= History of libraries in South Africa =

The history of libraries in South Africa had its start with libraries formed for private use which later were made available for the general public. In 1761, the most extensive of these early private collections, owned by Joachim von Dessin, the secretary of the Orphan Chamber, was left to the Cape consistory of the Dutch Reformed Church specifically to form the basis of a public library for the advantage of the community.

The National Library of South Africa was the first library to be established in South Africa by proclamation on 20 March 1818 by Lord Charles Somerset when he stipulated that a wine tax would be levied to pay for it.

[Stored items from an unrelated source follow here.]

-- ==== Sys2Proof/Tests/Slice0.lean ====
section
/-! SUPPORT. The model's own tests: the checks of WellFormed on ill-formed terms, decoding of words written out from the
spec, single steps (expected results from spec/95_test_vectors.md, the vector named at each test), and for every
statement with hypotheses a witness that they can be met, clause by clause. -/

open Sys2Proof Sys2Proof.Machine

namespace Sys2Proof.Tests

/-! ### Small states -/

/-- A machine just reset, with some registers written and some slots filled. -/
def machine (regs : List (Nat × RegVal)) (slots : List (Nat × Word)) : State :=
  slots.foldl (fun s p => { s with mem := s.mem.put p.1 p.2 })
    (regs.foldl (fun s p => s.setReg p.1 p.2) State.reset)

/-- The same machine with finite parameters `XLEN = x`, `CLEN = c`. -/
def narrow (x c : Nat) (s : State) : State := { s with params := ⟨.bits x, .bits c, none⟩ }

/-- A non-negative register content. -/
def nat (n : Nat) : RegVal := .val false n

/-- A negative register content. -/
def minus (n : Nat) : RegVal := .val true n

/-- The next state of an outcome, if there is one. -/
def nextOf : Host.Outcome State Fault Refusal → Option State
  | .next t => some t
  | .fault _ => none
  | .refused _ => none

/-- One step with a Word in slot 1, from registers as given. -/
def run1 (regs : List (Nat × RegVal)) (x : Word) : Option State := nextOf (step (machine regs [(1, x)]))

/-- The register `j` after that step. -/
def regAfter (regs : List (Nat × RegVal)) (x : Word) (j : Nat) : Option RegVal := (run1 regs x).map fun t => t.reg j

/-- The fault record after that step, if it ended in one. -/
def faultAfter (regs : List (Nat × RegVal)) (x : Word) : Option FaultRecord := (run1 regs x).bind fun t => t.status.fault?

/-! ### WellFormed: each check refuses an ill-formed term -/

theorem test_params_xlen_below_token : Params.wf ⟨.bits 3, .unbounded, none⟩ = false ∧ Params.wf ⟨.bits 4, .unbounded, none⟩ = true := by decide
theorem test_params_clen_zero : Params.wf ⟨.unbounded, .bits 0, none⟩ = false ∧ Params.wf ⟨.unbounded, .bits 1, none⟩ = true := by decide
theorem test_empty_word_refused : RawWord.wf ⟨true, []⟩ = false ∧ RawWord.wf ⟨true, [0#4]⟩ = true := by decide
theorem test_five_tokens_not_packable : Word.packable ⟨false, 1#4, [0#4, 1#4, 2#4, 3#4]⟩ = false := by decide
theorem test_register_8_invalid_each_field :
    Instr.regsValid (.movI 8 0) = false ∧ Instr.regsValid (.movA 8 0) = false ∧ Instr.regsValid (.add 8 0 0) = false
      ∧ Instr.regsValid (.sub 0 8 0) = false ∧ Instr.regsValid (.mul 0 0 8) = false ∧ Instr.regsValid (.div 0 8 0) = false
      ∧ Instr.regsValid (.out 8) = false ∧ Instr.regsValid (.add 7 7 7) = true := by decide

/-! ### Decoding: words bit by bit from the encodings (R67; vectors E1 to E25) -/

theorem test_decode_movI : decodeImage 0b0111_0000_0000_0111_0000#20 = .ok (.instr (.movI 0 7)) := by decide
theorem test_decode_movA : decodeImage 0b0110_0000_0000_0110_0000#20 = .ok (.instr (.movA 0 6)) := by decide
theorem test_decode_add : decodeImage 0b1000_0001_0000_0001_0010#20 = .ok (.instr (.add 0 1 2)) := by decide
theorem test_decode_sub : decodeImage 0b1000_0010_0001_0000_0010#20 = .ok (.instr (.sub 1 0 2)) := by decide
theorem test_decode_mul : decodeImage 0b1000_0011_0111_0111_0110#20 = .ok (.instr (.mul 7 7 6)) := by decide
theorem test_decode_div : decodeImage 0b1000_0100_0000_0001_0010#20 = .ok (.instr (.div 0 1 2)) := by decide
theorem test_decode_out : decodeImage 0b0100_0101_0010_0000_0000#20 = .ok (.instr (.out 2)) := by decide
theorem test_decode_exit : decodeImage 0b0100_1111_0000_0000_0000#20 = .ok (.instr (.exit 0)) := by decide
theorem test_decode_tag_ignored :
    decodeImage 0x55200#20 = .ok (.instr (.out 2)) ∧ decodeImage 0x5F300#20 = .ok (.instr (.exit 3))
      ∧ decodeImage 0x91012#20 = .ok (.instr (.add 0 1 2)) := by decide
theorem test_decode_filler :
    decodeImage 0x29000#20 = .ok .filler ∧ decodeImage 0x2F000#20 = .ok .filler ∧ decodeImage 0x26000#20 = .ok .filler := by decide
theorem test_decode_unknown_opcode :
    decodeImage 0x46000#20 = .ok (.illegal .unknownOpcode 6) ∧ decodeImage 0x8A000#20 = .ok (.illegal .unknownOpcode 10)
      ∧ decode ⟨false, 6#4, [0#4, 0#4, 0#4, 0#4, 0#4]⟩ = .illegal .unknownOpcode 6 := by decide
theorem test_decode_bad_arity :
    decodeImage 0x61000#20 = .ok (.illegal .badArity 1) ∧ decodeImage 0x65200#20 = .ok (.illegal .badArity 5)
      ∧ decodeImage 0x80012#20 = .ok (.illegal .badArity 0) ∧ decodeImage 0x40100#20 = .ok (.illegal .badArity 0)
      ∧ decodeImage 0x6F000#20 = .ok (.illegal .badArity 15)
      ∧ decode ⟨false, 1#4, [0#4, 1#4, 2#4, 3#4]⟩ = .illegal .badArity 1 := by decide
theorem test_invalid_register_decodes : decodeImage 0x45800#20 = .ok (.instr (.out 8)) := by decide
theorem test_invalid_images :
    decodeImage 0x00000#20 = .error .lengthZero ∧ decodeImage 0xA1012#20 = .error .lengthTooLong
      ∧ decodeImage 0x45201#20 = .error .unusedTokenNotZero := by decide

/-- No image matches two rows of R67: two rows differ in a bit that both fix. -/
theorem test_patterns_disjoint :
    (fillerRow :: encodingTable).Pairwise fun r q => (r.pattern ^^^ q.pattern) &&& (r.mask &&& q.mask) ≠ 0#20 := by decide

/-! ### Single steps -/

theorem test_movI_M2 : regAfter [] ⟨true, 0#4, [7#4, 15#4]⟩ 7 = some (nat 15) := by decide
theorem test_movI_clears_sign_M5 : regAfter [(2, minus 4)] ⟨true, 0#4, [2#4, 6#4]⟩ 2 = some (nat 6) := by decide
theorem test_movA_first_token_M13 :
    (nextOf (step (machine [] [(1, ⟨false, 0#4, [0#4, 6#4]⟩), (6, ⟨true, 9#4, [6#4, 1#4]⟩)]))).map (·.reg 0) = some (nat 9) := by decide
theorem test_movA_register_before_address_M8 :
    faultAfter [] ⟨false, 0#4, [8#4, 9#4]⟩ = some ⟨.invalidRegister, 1, some 0, some 8, none, none⟩ := by decide
theorem test_add_doubles_A2 : regAfter [(0, nat 15)] ⟨false, 1#4, [0#4, 0#4, 0#4]⟩ 0 = some (nat 30) := by decide
theorem test_add_uninit_before_sign_A9 :
    faultAfter [(0, minus 4)] ⟨false, 1#4, [0#4, 1#4, 2#4]⟩ = some ⟨.uninitializedRegister, 1, some 1, some 1, none, none⟩ := by decide
theorem test_sub_negative_B2 : regAfter [(0, nat 7), (1, nat 3)] ⟨false, 2#4, [1#4, 0#4, 2#4]⟩ 2 = some (minus 4) := by decide
theorem test_sub_zero_not_negative_B3 : regAfter [(0, nat 5), (1, nat 5)] ⟨false, 2#4, [0#4, 1#4, 2#4]⟩ 2 = some (nat 0) := by decide
theorem test_mul_C1 : regAfter [(7, nat 15)] ⟨false, 3#4, [7#4, 7#4, 6#4]⟩ 6 = some (nat 225) := by decide
theorem test_mul_overflow_C4_C5 :
    ((nextOf (step (narrow 8 8 (machine [(0, nat 16)] [(1, ⟨false, 3#4, [0#4, 0#4, 1#4]⟩)])))).bind fun t => t.status.fault?)
        = some ⟨.arithmeticOverflow, 1, some 3, some 1, none, none⟩
      ∧ ((nextOf (step (narrow 8 8 (machine [(0, nat 15), (1, nat 17)] [(1, ⟨false, 3#4, [0#4, 1#4, 2#4]⟩)])))).map fun t => t.reg 2)
        = some (nat 255) := by decide
theorem test_div_truncates_D1 : regAfter [(0, nat 7), (1, nat 2)] ⟨false, 4#4, [0#4, 1#4, 2#4]⟩ 2 = some (nat 3) := by decide
theorem test_div_sign_before_zero_D11 :
    faultAfter [(0, minus 7), (1, nat 0)] ⟨false, 4#4, [0#4, 1#4, 2#4]⟩ = some ⟨.negativeOperand, 1, some 4, some 0, none, none⟩ := by decide
theorem test_out_full_magnitude_O7 :
    (run1 [(2, nat 450)] ⟨false, 5#4, [2#4]⟩).map (·.outLog) = some [.int 450] := by decide
theorem test_out_uninit_O2 : (run1 [] ⟨false, 5#4, [5#4]⟩).map (·.outLog) = some [.noValue] := by decide
theorem test_exit_X2 : (run1 [] ⟨false, 15#4, [15#4]⟩).map (fun t => (t.status, t.cycle, t.halted, t.faulted))
    = some (.halted 15#4, 1, true, false) := by decide
theorem test_exit_bad_arity_X5 :
    faultAfter [] ⟨false, 15#4, [0#4, 0#4]⟩ = some ⟨.invalidInstruction, 1, some 15, none, none, some .badArity⟩ := by decide
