-- ==== Sys2Proof/Machine/State.lean ====
section
/-! DEFINITION. The state of an LK4420: every piece of state that spec/ names, as plain data, block by block, and the
state under an asserted RESET. Counts and sizes are `Nat`; what the manual shifts, wraps or sends as a word is a bit
vector. -/

namespace Sys2Proof.Machine

/-- A timer in house ticks: none is stopped, `some n` is running with n ticks left, `some 0` is one that has counted its
last tick and whose expiry is due (R12; log 3). -/
abbrev Timer := Option Nat

/-! ### Reference Unit (section 1.1) -/

/-- Reference state. -/
inductive RefState where
  | waiting
  | locking
  | locked
  | flywheel
  deriving DecidableEq, Repr

/-- State of the Reference Unit (section 1.1). -/
structure RefUnit where
  st : RefState
  /-- current capture, in microseconds -/
  cur : Nat
  /-- previous capture, in microseconds -/
  prev : Nat
  /-- measurement start, an instant of the timebase -/
  measStart : Option Nat
  /-- last tick, an instant of the timebase -/
  lastTick : Option Nat
  /-- loss deadline: stopped, or the instant it runs to, in HALF microseconds (1.5 captures may be half-way; log 6) -/
  deadline : Option Nat
  /-- the flywheel schedule runs -/
  flywheel : Bool
  count : HouseCount
  /-- pending preset -/
  preset : Option HouseCount
  /-- REF LOST latch -/
  lostLatch : Bool
  deriving DecidableEq, Repr

/-! ### Feed port (section 2.1) -/

/-- Source timecode, kept as received (R17). -/
structure Timecode where
  hours : Byte
  minutes : Byte
  seconds : Byte
  frames : Byte
  deriving DecidableEq, Repr

/-- The header fields kept with a frame under assembly (R17). -/
structure Header where
  feedId : FeedId
  seq : Seq
  timecode : Timecode
  /-- payload length -/
  length : Nat
  key : Bool
  ends : Bool
  deriving DecidableEq, Repr

/-- Receiver state with the frame under assembly (section 2.3). -/
inductive Receiver where
  /-- HUNT, with the bytes (at most three) that the next comparison will use (R16) -/
  | hunt (seen : List Byte)
  /-- HEADER, with the header bytes collected -/
  | header (got : List Byte)
  /-- PAYLOAD, with the good header and the payload and check bytes collected -/
  | payload (h : Header) (got : List Byte)
  deriving DecidableEq, Repr

/-- Reason of a loss (R27). -/
inductive LossReason where
  | silent
  | carrier
  | ended
  deriving DecidableEq, Repr

/-- Feed condition (section 2.8). -/
inductive FeedCondition where
  | live
  | lost (reason : LossReason)
  deriving DecidableEq, Repr

/-- Tally state (R31). -/
inductive TallyState where
  | off
  | ready
  | on
  | alert
  deriving DecidableEq, Repr

/-- State of one feed port (section 2.1). -/
structure FeedPort where
  opened : Bool
  rx : Receiver
  /-- the receiver as the last expiry of the frame waiting timer found it, for a last byte that falls together with that
  expiry (the model's own field, log 31); HUNT with no byte where there is none -/
  interrupted : Receiver
  feedId : Option FeedId
  gating : Bool
  fwt : Nat
  waitTimer : Timer
  consecBad : Nat
  rawPresence : Bool
  debPresence : Bool
  presenceRun : Nat
  feed : FeedCondition
  firstSinceArm : Bool
  faultMark : Bool
  tally : TallyState
  tallyPhase : Nat
  /-- level of the tally output pin -/
  tallyOut : Bool
  accepted : Nat
  corrupt : Nat
  foreign : Nat
  deriving DecidableEq, Repr

/-! ### Frame synchroniser (section 3.1) -/

/-- A frame record (R20). The payload it refers to in the receive buffer stands in the record itself (log 8). -/
structure FrameRecord where
  seq : Seq
  timecode : Timecode
  key : Bool
  payload : List Byte
  deriving DecidableEq, Repr

/-- Synchroniser state. -/
inductive SyncState where
  | seeking
  | preroll
  | running
  deriving DecidableEq, Repr

/-- State of one frame synchroniser (section 3.1). -/
structure Synchroniser where
  st : SyncState
  /-- next expected sequence number E -/
  e : Seq
  /-- reorder window, in order of position -/
  window : List FrameRecord
  w : Nat
  p : Nat
  g : Nat
  /-- gap count -/
  h : Nat
  repeatMark : Bool
  late : Nat
  duplicate : Nat
  discontinuities : Nat
  deriving DecidableEq, Repr

/-! ### Take controller (section 4.1) -/

/-- Channel state (R56). -/
inductive ChannelState where
  | idle
  | armed
  | recording
  | ending
  deriving DecidableEq, Repr

/-- A cue: length 0 is an open cue (section 4.1). -/
structure Cue where
  clip : ClipId
  length : Nat
  tie : Bool
  pause : Bool
  deriving DecidableEq, Repr

/-- State of one take controller (section 4.1), with the channel's overruns counter (R86). -/
structure TakeController where
  st : ChannelState
  buffer : Option Cue
  active : Option Cue
  cueEmpty : Bool
  clip : ClipId
  nextSeg : SegNumber
  remaining : Nat
  holdOver : Nat
  /-- segment length L -/
  segLen : Nat
  /-- hold-over limit k -/
  k : Nat
  twin : Bool
  overruns : Nat
  deriving DecidableEq, Repr

/-! ### Browse selector (section 6.1) -/

/-- State of one channel's selector and budget (section 6.1). -/
structure Selector where
  n : Nat
  d : Nat
  target : Nat
  bucket : Nat
  qMin : Nat
  qMax : Nat
  /-- accumulator -/
  a : Nat
  /-- fullness F -/
  fullness : Nat
  /-- browse skip counter -/
  skips : Nat
  deriving DecidableEq, Repr

/-- One channel: its port, synchroniser, take controller and selector. -/
structure Channel where
  port : FeedPort
  sync : Synchroniser
  take : TakeController
  sel : Selector
  deriving DecidableEq, Repr

/-! ### Segment table and page pool (sections 5.1 to 5.3) -/

/-- The key of a segment (R66). -/
structure Key where
  feed : FeedId
  clip : ClipId
  seg : SegNumber
  first : HouseCount
  deriving DecidableEq, Repr

/-- States of a segment record (R77). -/
inductive RecState where
  | free
  | opened
  | closing
  | deciding
  | held
  | queued
  | writing
  | indexing
  deriving DecidableEq, Repr

/-- Kinds of placement (R44). -/
inductive PlacementKind where
  | present
  | repeated
  | fill
  deriving DecidableEq, Repr

/-- An entry of a placement map (R87). -/
structure MapEntry where
  kind : PlacementKind
  key : Bool
  deriving DecidableEq, Repr

/-- The seven counts of a record (R52). -/
structure Counts where
  placements : Nat
  present : Nat
  repeats : Nat
  fills : Nat
  drops : Nat
  skipped : Nat
  late : Nat
  deriving DecidableEq, Repr

/-- A browse entry (section 6.1). -/
inductive BrowseEntry where
  | size (s : Nat)
  | hold
  | skip
  | reserved
  deriving DecidableEq, Repr

/-- An entry of a peer list (R122). -/
structure Peer where
  station : Station
  damage : Nat
  deriving DecidableEq, Repr

/-- The part of a segment that a store request carries (R141). -/
inductive Part where
  | essence
  | browse
  | index
  deriving DecidableEq, Repr

/-- A request's place in its segment: the part and the page index, 0 for INDEX (R141). -/
structure PageRef where
  part : Part
  page : Nat
  deriving DecidableEq, Repr

/-- Marks of store progress; a place with no mark has not been issued (section 8.1). -/
inductive Mark where
  | issued
  | acknowledged
  | unwritten
  deriving DecidableEq, Repr

/-- Store progress of a record: the marks of the places issued so far, and the failed mark (section 8.1). -/
structure Progress where
  marks : List (PageRef × Mark)
  failed : Bool
  deriving DecidableEq, Repr

/-- A segment record (section 5.2). In a FREE record the channel, the key, L and twin mode hold no value: the zeros there
are placeholders that nothing reads (R78; log 22). -/
structure Record where
  st : RecState
  channel : Port
  key : Key
  segLen : Nat
  twin : Bool
  counts : Counts
  damage : Nat
  map : List MapEntry
  /-- frame size list -/
  sizes : List Nat
  timecode : Option Timecode
  essPages : List Nat
  essBytes : Nat
  brwPages : List Nat
  entries : List BrowseEntry
  brwBytes : Nat
  short : Bool
  torn : Bool
  storedElsewhere : Bool
  takenOver : Bool
  /-- pending browse jobs -/
  pendingJobs : Nat
  drainTimer : Timer
  peers : List Peer
  ahead : List Station
  windowTimer : Timer
  commitTimer : Timer
  decisionTime : Option HouseCount
  progress : Progress
  deriving DecidableEq, Repr

/-- The segment table and the free list (sections 5.1 and 5.3). -/
structure Pool where
  records : Vector Record 64
  /-- free list: head first -/
  free : List Nat
  evictions : Nat
  deriving DecidableEq, Repr

/-- Bytes of staging memory that are not 0, by address: addresses strictly rising (section 5.3; log 9). -/
abbrev Memory := List Host.Cell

The issuing of the "Molteno Regulations", in the Cape Colony in 1874, was a turning point in the development of public libraries in southern Africa. Their provision of a pound-for-pound government grant for the establishment and maintenance of libraries - even in rural areas - led to the Cape Colony having one of the greatest concentrations of libraries anywhere in the world. Due to their simplicity and success, the regulations were adopted elsewhere in southern Africa, especially after union in 1910, and remained in force until 1955.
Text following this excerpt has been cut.